**WHAT IS NEEDED**
Please report how many lines of the data include the word "retainGate", with the number as the entire reply.

[Records from a collection]

◇ ◇ ◇ ◇ ◇ ◇ ◇

/-! Atomics (spec/06_memory.md R142, R143). -/

/-- `amo.op` after its sources are read. Log: DEDUCED, notes/assumptions/22.md. -/
def State.amoAns (s : State) (pre : List Gate) (op : AmoOp) (dbl : Bool) (a b c' : XWord) (rd : BitVec 5) (o : BitVec 4) : Ans :=
  let k := s.cur
  let c := s.c
  let n := amoBytes dbl
  let hostOk := decide (op = .add) || decide (op = .swap) || decide (op = .cas)
  checkedThen s (pre ++ [s.checkGate k a n .atomic hostOk, goodGate c, s.relGate o, destGate c rd, s.meetGate (plainSpan k a n true)]) fun _ =>
    let t := s.target k a n .atomic hostOk
    let line := lineOf t.place
    let s1 := s.tlbTouch k t.page t.size
    checkedThen s [s.dirtyGate (plainSpan k a n true) [line]] fun _ =>
    if t.region = .own then
      let r := (s1.logLine k (a.toNat / 128)).atomicAt t.place op dbl b c'
      checked s [waitUntil (c.lineFull a.toNat), s.padEccGate a]
        (((r.1.unlogSaved k (a.toNat / 128)).modC fun c => (c.setX rd (amoResult op dbl r.2.1)).raiseFlags r.2.2).acqAt o)
    else
      checkedThen s [if (c.l1Find line).isSome then .waitWith (s.dropLines k fun x => decide (x.line = line)) else s.ownDirtyGate line,
                     s.retainGate (if op = .cas then 16 else 8)] fun _ =>
        let key := c.destKey rd
        let acc : Access :=
          { id := 0, dest := .x key 64 false, va := a, lo := a.toNat, hi := a.toNat + n - 1, writes := true, acq := farAcquire o, here := ownPad k t.place
            line := some line, oldX := c.regAt key }
        let s2 := ((s1.logHere t.place).startAccess acc).modC fun c => c.setEmptyKey key
        let len := if op = .cas then 16 else 8
        let s3 := s2.send
          { src := k, dst := t.ep, len := len, retain := some (retainBytes len), job := c.jobNum
            body := .atomic { core := k, acc := s.nextId, op := op, dbl := dbl, addr := t.place, b := b, c := c', job := c.jobNum, va := a,
                                stamp := c.ctx.entryStamp } }
        if (ordOf o).acquires then .put (s3.modC fun c => { c with blocked := some s.nextId }) else .done s3

/-! Line marks (spec/06_memory.md R126). -/

/-- Whether an address is translated. -/
def translated (a : XWord) : Bool := decide (2 ^ 40 ≤ a.toNat) && decide (a.toNat < 2 ^ 48)

/-- The region rule of marks, waits and tests: a translated address raises the local range fault. -/
def rangeGate (a : XWord) : Gate := trapIf (translated a) 5 a

/-- `lmark.e` and `lmark.f` after the source is read: a mark of the own scratchpad takes an undo-log entry, a posted one waits for the good return of
earlier accesses (spec/06_memory.md R134). A translated address raises the local range fault before any fault of `check`, and an offset of the
instruction store that `check` lets pass raises it too (log: DESIGN CHOICE, notes/assumptions/92.md). Log: DEDUCED, notes/assumptions/53.md. -/
def State.markAns (s : State) (pre : List Gate) (a : XWord) (full : Bool) : Ans :=
  let k := s.cur
  checkedThen s (pre ++ [rangeGate a, s.checkGate k a 1 .write]) fun _ =>
    let t := s.target k a 1 .write
    checkedThen s [trapIf (decide (t.region = .store)) 5 a, if t.region = .own then .go else goodGate s.c,
                   if t.region = .own then .go else s.postGate 0] fun _ =>
      if t.region = .own then
        .done (s.modC fun c => if full then c.markFull (a.toNat / 128) else c.markEmpty (a.toNat / 128))
      else
        .done (s.postLine { kind := if full then 2 else 1, va := a, line := lineOf t.place, ep := t.ep, lo := a.toNat, hi := a.toNat })

/-- Whether an address lies in aperture space (spec/06_memory.md R114). -/
def inAperture (a : XWord) : Bool := decide (2 ^ 32 ≤ a.toNat) && decide (a.toNat < 0x000300000000)

/-- The checks of `lwaitf` and `ltest`: only the own scratchpad; the local range fault comes before the others (spec/06_memory.md R126, R149). -/
def State.lineTestGates (s : State) (a : XWord) : List Gate :=
  [trapIf (inAperture a) 5 a, rangeGate a, s.checkGate s.cur a 1 .read]

/-! Ranges of L1 lines (spec/06_memory.md R123, R145). -/

/-- Whether a physical line is the translation of an address from `lo` to `hi` through the table at `tbl`, whose level is `l` and whose first entry
maps `base`; with `fuel` levels left. -/
def State.tableHas (s : State) (lo hi line l tbl base : Nat) : Nat → Bool
  | 0 => false
  | fuel + 1 =>
    let size := 2 ^ levelShift l
    let first := (lo - base) / size
    let count := if hi < base then 0 else min (levelCount l) ((hi - base) / size + 1) - first
    (List.range count).any fun j =>
      let va := base + (first + j) * size
      let e : XWord := BitVec.ofNat 64 (s.load (placeDev (tbl + 8 * (first + j))) 8)
      if !e.getLsbD 0 then false
      else if l = 3 ∨ (e.getLsbD 1 ∧ l ≠ 0) then
        let pa := (e.extractLsb' 16 32).toNat * 65536
        s.leafOk va size e && decide ((e.extractLsb' 60 4).toNat = 0) && decide (pa ≤ line) && decide (line < pa + size)
          && decide (va + (line - pa) ≤ hi) && decide (lo ≤ va + (line - pa) + 127)
      else if e.getLsbD 1 then false
      else s.tableHas lo hi line (l + 1) ((e.extractLsb' 8 40).toNat * 256) va fuel

/-- Whether a physical line is the translation of an address from `lo` to `hi` of a job. -/
def State.rangeHas (s : State) (job lo hi line : Nat) : Bool := s.tableHas lo hi line 0 (s.job job).root 0 4

/-- The L1 lines a byte range of the running job holds, clipped to translated addresses. -/
def State.inL1Range (s : State) (a n : Nat) (x : L1Line) : Bool :=
  let lo := max a (2 ^ 40)
  let hi := min (a + n - 1) (2 ^ 48 - 1)
  decide (0 < n) && decide (lo ≤ hi) && s.rangeHas s.c.jobNum lo hi x.line

/-- `l1.wb` and `l1.inv` after the sources are read: the dirty lines leave, and the instruction completes once they are acknowledged. Log: DEDUCED,
notes/assumptions/59.md. -/
def State.l1RangeAns (s : State) (pre : List Gate) (a n : XWord) (inv : Bool) : Ans :=
  let sel := s.inL1Range a.toNat n.toNat
  checked s
    (pre ++ [if s.c.l1.any fun x => sel x && decide (x.dirty ≠ 0) then .waitWith (s.writeBackIf s.cur sel) else .go,
             waitUntil (!s.c.posted.any fun p => decide (p.kind = 3))])
    (if inv then s.dropLines s.cur sel else s)
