-- ==== Sys2Proof/Machine/Tasks.lean ====
section
/-! DEFINITION. Tasks, counters, cluster barriers, the floor and stamps (spec/11_tasks.md R250 to R273), stealing, and the replies of counters. -/

namespace Sys2Proof.Machine

/-- The task fault when a condition holds (spec/11_tasks.md R273). Log: DEDUCED, notes/assumptions/62.md. -/
def taskIf (b : Bool) (reason : Nat) : Gate := trapIf b 21 (BitVec.ofNat 64 (reason * 2 ^ 60))

/-! Fork (spec/11_tasks.md R255, R256). -/

/-- A task the running activation of a core pushes: its stamp, its parent, its job. -/
def Core.newTask (c : Core) (w arg : XWord) : Task :=
  let a := c.act.getD {}
  { word := w, arg := arg, stamp := stampOut a.desc c.ctx, parent := if a.kind = .task then a.task.tid else 0, parentCls := a.cls, job := a.job }

/-- `fork`. -/
def execFork (sa sb : Src) (s : State) : Host.Outcome State Fault Refusal :=
  let w := s.c.x sa.n
  perform s (checked s
    (srcGates s.c (src2 sa sb) ++
      [msgIf (!s.addressable s.c.jobNum (taskClass w)) 1 (taskClass w).toNat,
       trapIf (decide ((taskEntry w).toNat % 4 ≠ 0)) 4 ((taskEntry w).setWidth 64), taskIf (decide (56 ≤ s.c.dequeUsed)) 1, goodGate s.c,
       s.releaseGate 3])
    (s.pushTask s.cur (s.c.newTask w (s.c.x sb.n))))

/-! Counters (spec/11_tasks.md R257 to R262). -/

/-- The address checks of a counter record. -/
def State.recordGates (s : State) (a : XWord) : List Gate :=
  let t := s.target s.cur a 32 .atomic
  [s.checkGate s.cur a 32 .atomic, trapIf (decide (t.region = .host) || decide (t.region = .peer)) 7 (accTval a .atomic 6)]

/-- The L1 holds the line of a record no longer when the record's home is to act on it. Log: DEDUCED, notes/assumptions/66.md. -/
def State.uncacheGate (s : State) (line : Nat) : Gate :=
  if (s.c.l1Find line).isSome then .waitWith (s.dropLines s.cur fun x => decide (x.line = line)) else s.ownDirtyGate line

/-- `jc.init` and `dep.init`. Log: DEDUCED, notes/assumptions/66.md. -/
def State.counterInit (s : State) (kind : Nat) (sa sb : Src) : Ans :=
  let a := s.c.x sa.n
  let n := (s.c.x sb.n).toNat
  checkedThen s (srcGates s.c (src2 sa sb) ++ s.recordGates a ++
      [taskIf (decide (n = 0) || decide (2 ^ 32 ≤ n)) 2, goodGate s.c, s.releaseGate 3, s.meetGate (plainSpan s.cur a 8 true)]) fun _ =>
    let t := s.target s.cur a 32 .atomic
    let w := kind * 2 ^ 62 + n
    let off := t.place % 128
    let s1 := s.tlbTouch s.cur t.page t.size
    checkedThen s [s.dirtyGate (plainSpan s.cur a 8 true) [lineOf t.place]] fun _ =>
    if t.region = .own then .done ((s1.store t.place 8 w).unlogSaved s.cur (a.toNat / 128))
    else
      checked s [s.uncacheGate (lineOf t.place), s.postGate 8]
        (s1.postLine { va := a, line := lineOf t.place, mask := byteMask off 8, data := BitVec.ofNat 1024 (w * 2 ^ (8 * off)), lo := a.toNat
                       hi := a.toNat + 7, ep := t.ep })

/-- `jc.init`. -/
def execJcInit (sa sb : Src) (s : State) : Host.Outcome State Fault Refusal := perform s (s.counterInit 1 sa sb)
/-- `dep.init`. -/
def execDepInit (sa sb : Src) (s : State) : Host.Outcome State Fault Refusal := perform s (s.counterInit 2 sa sb)

/-- TVAL of the dependency underflow. -/
def underTval (reason : Nat) (a : XWord) : XWord := BitVec.ofNat 64 (reason * 2 ^ 60 + a.toNat % 2 ^ 48)

/-- A record of KIND 10: a continuation or push discarded (spec/11_tasks.md R261). -/
def State.discardCounter (s : State) (k : Nat) (va : XWord) : State := s.actErr 10 k ((s.core k).act.getD {}) va 0

/-- The continuation's class and handler can be reached, and its LEN is 0 or 8. -/
def State.canContinue (s : State) (job : Nat) (w : XWord) : Bool :=
  (decide (ctlLen w = 0) || decide (ctlLen w = 8)) && s.reachable job (ctlClass w) && (s.handler (ctlClass w) (ctlSel w)).isSome

/-- The continuation message of a join (spec/11_tasks.md R261); for class 0 the key's translation, if it has one. -/
def State.joinMsg (s : State) (k : Nat) (w key d : XWord) : Msg :=
  let c := s.core k
  let a := c.act.getD {}
  let m := a.message k c.ctx (ctlClass w) (ctlSel w) 0 (if ctlLen w = 8 then leBytes 8 d.toNat else [])
  { m with key := key
           pa := if ctlClass w = 0 then s.hostAddr0 a.job key else none }

/-- Whether nothing of a core is on its way but what its copies wrote and decrements whose own send or push is due. Log: DEDUCED,
notes/assumptions/71.md. -/
def Core.releasedAct (c : Core) : Bool :=
  !c.l1Dirty && (c.out.all fun a => match a.st with | .acting _ _ _ _ => true | _ => false) && c.posted.all fun p => p.copy.isSome

/-- A decrement that reached zero acts on its core once the release of its send or push is done and there is room, and its access completes
(spec/11_tasks.md R251, R261, R262, spec/16_model.md R377). Log: DEDUCED, notes/assumptions/71.md; DESIGN CHOICE, notes/assumptions/126.md. -/
def State.tryAct (s : State) (k : Nat) (a : Access) : State :=
  match a.st with
  | .acting kind d1 d2 d3 =>
    let job := (s.core k).jobNum
    if !(s.core k).releasedAct then (if (s.core k).l1Dirty then s.writeBackIf k fun _ => true else s)
    else match kind with
    | .arrive =>
      let m := s.joinMsg k d1 d2 d3
      if !s.canContinue job d1 || (decide (ctlClass d1 = 0) && m.pa.isNone) then (s.discardCounter k a.va).accessGood k a 0
      else if s.retainRoom k (retainBytes m.len) && !s.resendAhead k m then (s.sendMsg k m (retainBytes m.len)).accessGood k a 0
      else s
    | _ =>
      if !s.addressable job (taskClass d1) then (s.discardCounter k a.va).accessGood k a 0
      else if (s.core k).dequeUsed < 64 then (s.pushTask k ((s.core k).newTask d1 d2)).accessGood k a 0
      else s
  | _ => s

/-- `jc.arrive`, `dep.dec` and `dep.read` after the source is read (spec/11_tasks.md R260). Log: DEDUCED, notes/assumptions/71.md. -/
def State.counterAns (s : State) (kind : CtrKind) (sa : Src) (rd : BitVec 5) : Ans :=
  let a := s.c.x sa.n
  let k := s.cur
  let c := s.c
  let read := decide (kind = .read)
  checkedThen s (srcGates c (src1 sa) ++ s.recordGates a ++
      [goodGate c, if read then destGate c rd else s.releaseGate 3, s.meetGate (plainSpan k a 32 (!read))]) fun _ =>
    let t := s.target k a 32 .atomic
    let s1 := s.tlbTouch k t.page t.size
    let key := if read then c.destKey rd else 0
    let acc : Access :=
      { id := 0, dest := if read then .x key 64 false else .none, va := a, lo := a.toNat, hi := a.toNat + 31, writes := !read
        here := decide (t.region ≠ .own) && ownPad k t.place, line := some (lineOf t.place), oldX := c.regAt key }
    checkedThen s [if read then .go else s.dirtyGate (plainSpan k a 32 true) [lineOf t.place]] fun _ =>
    if t.region = .own then
      let r := (s1.logLine k (a.toNat / 128)).counterAt t.place kind
      checkedThen s [waitUntil (c.lineFull a.toNat), s.padEccGate a] fun _ =>
        let st : AccState := .answered kind r.2.1 r.2.2.1 r.2.2.2.1 r.2.2.2.2.1 r.2.2.2.2.2.1 r.2.2.2.2.2.2
        let s2 := if read then r.1 else r.1.unlogSaved k (a.toNat / 128)
        .done ((s2.startAccess { acc with st := st }).modC fun c => c.setEmptyKey key)
    else
      checked s [s.uncacheGate (lineOf t.place), s.retainGate 16]
        ((((s1.logHere t.place).startAccess acc).modC fun c => c.setEmptyKey key).send
          { src := k, dst := t.ep, len := 16, retain := some (retainBytes 16), job := c.jobNum
            body := .counter { core := k, acc := s.nextId, kind := kind, addr := t.place, va := a, job := c.jobNum, stamp := c.ctx.entryStamp } })

/-- `jc.arrive`. -/
def execJcArrive (sa : Src) (s : State) : Host.Outcome State Fault Refusal := perform s (s.counterAns .arrive sa 0)
/-- `dep.dec`. -/
def execDepDec (sa : Src) (s : State) : Host.Outcome State Fault Refusal := perform s (s.counterAns .dec sa 0)
/-- `dep.read`. -/
def execDepRead (rd : BitVec 5) (sa : Src) (s : State) : Host.Outcome State Fault Refusal := perform s (s.counterAns .read sa rd)

/-- The answer of a counter operation reaches its core (spec/11_tasks.md R260, R261): an underflow, a zero that acts, or DW0 for `dep.read`. -/
def State.counterAnswer (s : State) (k : Nat) (a : Access) (kind : CtrKind) (under : Nat) (val : XWord) (zero : Bool) (d1 d2 d3 : XWord) : State :=
  if under ≠ 0 then s.accessFailed k a.id (.underflow under)
  else if zero && decide (kind ≠ .read) then
    let st : AccState := .acting kind d1 d2 d3
    (s.modCore k fun c => { c with out := c.out.map fun b => if b.id = a.id then { b with st := st } else b }).tryAct k { a with st := st }
  else s.accessGood k a val.toNat

/-- COUNTER_REPLY at the core (spec/11_tasks.md R260, R261). -/
def State.counterReplyIn (s : State) (k : Nat) (p : Packet) (acc fail under : Nat) (val : XWord) (zero : Bool) (d1 d2 d3 : XWord) (kind : CtrKind) : State :=
  let s := s.latAdd k p
  match (s.core k).out.find? fun a => decide (a.id = acc) with
  | none => s
  | some a =>
    if a.st ≠ .pending then s
    else if fail ≠ 0 then s.accessFailed k acc (.failed fail)
    else (s.seenAccess k a p.id).counterAnswer k a kind under val zero d1 d2 d3

/-! Cluster barriers (spec/11_tasks.md R263 to R266). -/

/-- Barrier `n` of a cluster. -/
def State.bar (s : State) (g n : Nat) : Bar := Map.get {} (s.cluster g).bars n
/-- Change a barrier. -/
def State.modBar (s : State) (g n : Nat) (f : Bar → Bar) : State := s.modCluster g fun c => { c with bars := Map.put c.bars n (f (s.bar g n)) }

◇ ◇ ◇ ◇ ◇ ◇ ◇

**REPLY TO THE TASK**
2